Every object has a structure. Many objects will share the same structure. Most inline cache optimizations start with a check to see if the structure of the object matches the expectations of the inline cache. This means that when the inline cache is compiled, it has a pointer to the Structure of the current object. Each structure has an arbitrary number of WatchPoint sets. A watchpoint set is a field of type BOOL (valid, invalid) and a set of watchpoints. When this collection is triggered (the field changes from VALID to invalid), all watchpoints are woken up. We can add two watchpoint sets to the Structure:

  • TransitionThreadLocal. As long as all objects that contain this structure have tiDs! = notTTLTID, this will remain valid

  • WriteThreadLocal. This remains valid as long as all objects that contain this structure have SW = false

This makes the following optimization the best strategy described above among the optimization strategies for inline caching:

  • Transition that satisfies TID = currrent and SW = false will work just as they do in existing engines, Only the transitionThreadLocal and writeThreadLocal Watchpoint sets of the structure are still valid. This means that the Transition object does not require any additional locks or CAS, even if other threads are concurrently reading the object. This is useful even when assembling an object that will eventually be read or written, because in that case the writeThreadLocal WatchPoint set will only trigger the structure of the final transition target used to assemble the object. The final Transition can continue to work without locking because the Watchpoint set of the Transition source is still valid

  • If the Structure transitionThreadLocal Watchpoint set is still in effect and a Watchpoint is already installed, any check TID! All parts of = notTTLTID can be deleted

  • If the Structure’s writeThreadLocal WatchPoint set is still valid and WatchPoint is installed, all checks for SW == false can be removed

For can delete TID! To check for results like = notTTLTID and SW == false, this means that reads and writes to these objects don’t actually check for anything, they just need to mask the butterfly’s high level

Most importantly, this means that as long as the included structure has a valid transitionThreadLocal and writeThreadLocal watchpoint set, the transition that occurs on the same thread that the object was allocated to, No locking mechanism is required. Structure is inferred dynamically by our engine in order to be able to stick to the code that creates those objects. So if you write a constructor that adds a lot of fields to this but doesn’t get rid of this, The corresponding structure of the transition chain occurring in constructor will have a valid transitionThreadLocal and writeThreadLocal watchpoint set. To ensure that the object still has a Flat Butterfly, you either don’t add properties dynamically to the object or don’t write objects to threads that didn’t construct it. Objects that follow these rules will experience almost no concurrent load, because property access will have at most one additional instruction (one mask) on the fast path

Watchpoints, and the actions that trigger them, are executed at a safe point: if we perform some operations and it finds that one watchpoint must be invalidated, it will do so after all the other threads have stopped, like a garbage collection. If a block of optimization code is making a non-atomic transition that contains a structure, and other threads are trying to write or transition from using those structure objects, it won’t actually do the write until the optimization code reaches a safe point and is invalidated. Most of the time, watchpoint assemblies tell us that they have been invalidated, even before the optimized JIT compiler tries to install any Watchpoints. We expect almost no Watchpoint invalidation in the stable state.

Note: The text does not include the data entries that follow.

/-- A requester can write `w` bits of a line now: the line is taken, and its merge read has come or is issued at once (R383,
R384). DEDUCED: log entry 65. -/
def writeTakes (s : State) (who : Asker) (l w : Nat) : Bool := lineTakes s l && !(needsMerge s l w && heldFor s who l)

/-- A requester whose write is not taken wants its channel, or asks for the merge read. DEDUCED: log entry 65. -/
def askWrite (who : Asker) (rq : Req) (l w : Nat) (s : State) : State :=
  if lineTakes s l && needsMerge s l w then askRead who true rq l s else wakeLine l s

end Sys2Proof.Machine
end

To summarize, if our optimizer could guess which attributes you would add to an object at allocation time, then the cost model for object access wouldn’t change at all, because inline attributes gain concurrency for free. If you do have external properties, they will perform almost exactly as they do, as long as the object is only written by the thread that created it (and any thread reads it), or as long as you don’t add new properties to the object after creation (in which case they can be read and written by any thread). (Occasionally, An additional arithmetic instruction involves counting butterfly reads and writes). If you violate this pattern, the transition is seven times slower, and all other objects are twice as slow. The attenuation was very targeted: only the visits involving segmented Butterfly felt the slowdown. The system is designed to let you add content to objects dynamically and concurrently, and the hope is that if you do this properly, you won’t see much performance change.

Arrays

Access to array elements is allowed from TTL, similar to what named access does:

  • Access to the TTL array is as fast as it is now

  • An additional indirect instruction is required for non-TTL arrays

The way we’re going to handle transition is going to be a little bit special. Many transitions from JavascriptCore arrays already use locks because they need to avoid competing with garbage collection. Locking the rest of the transition array may cause performance problems, so consider alternatives for this section.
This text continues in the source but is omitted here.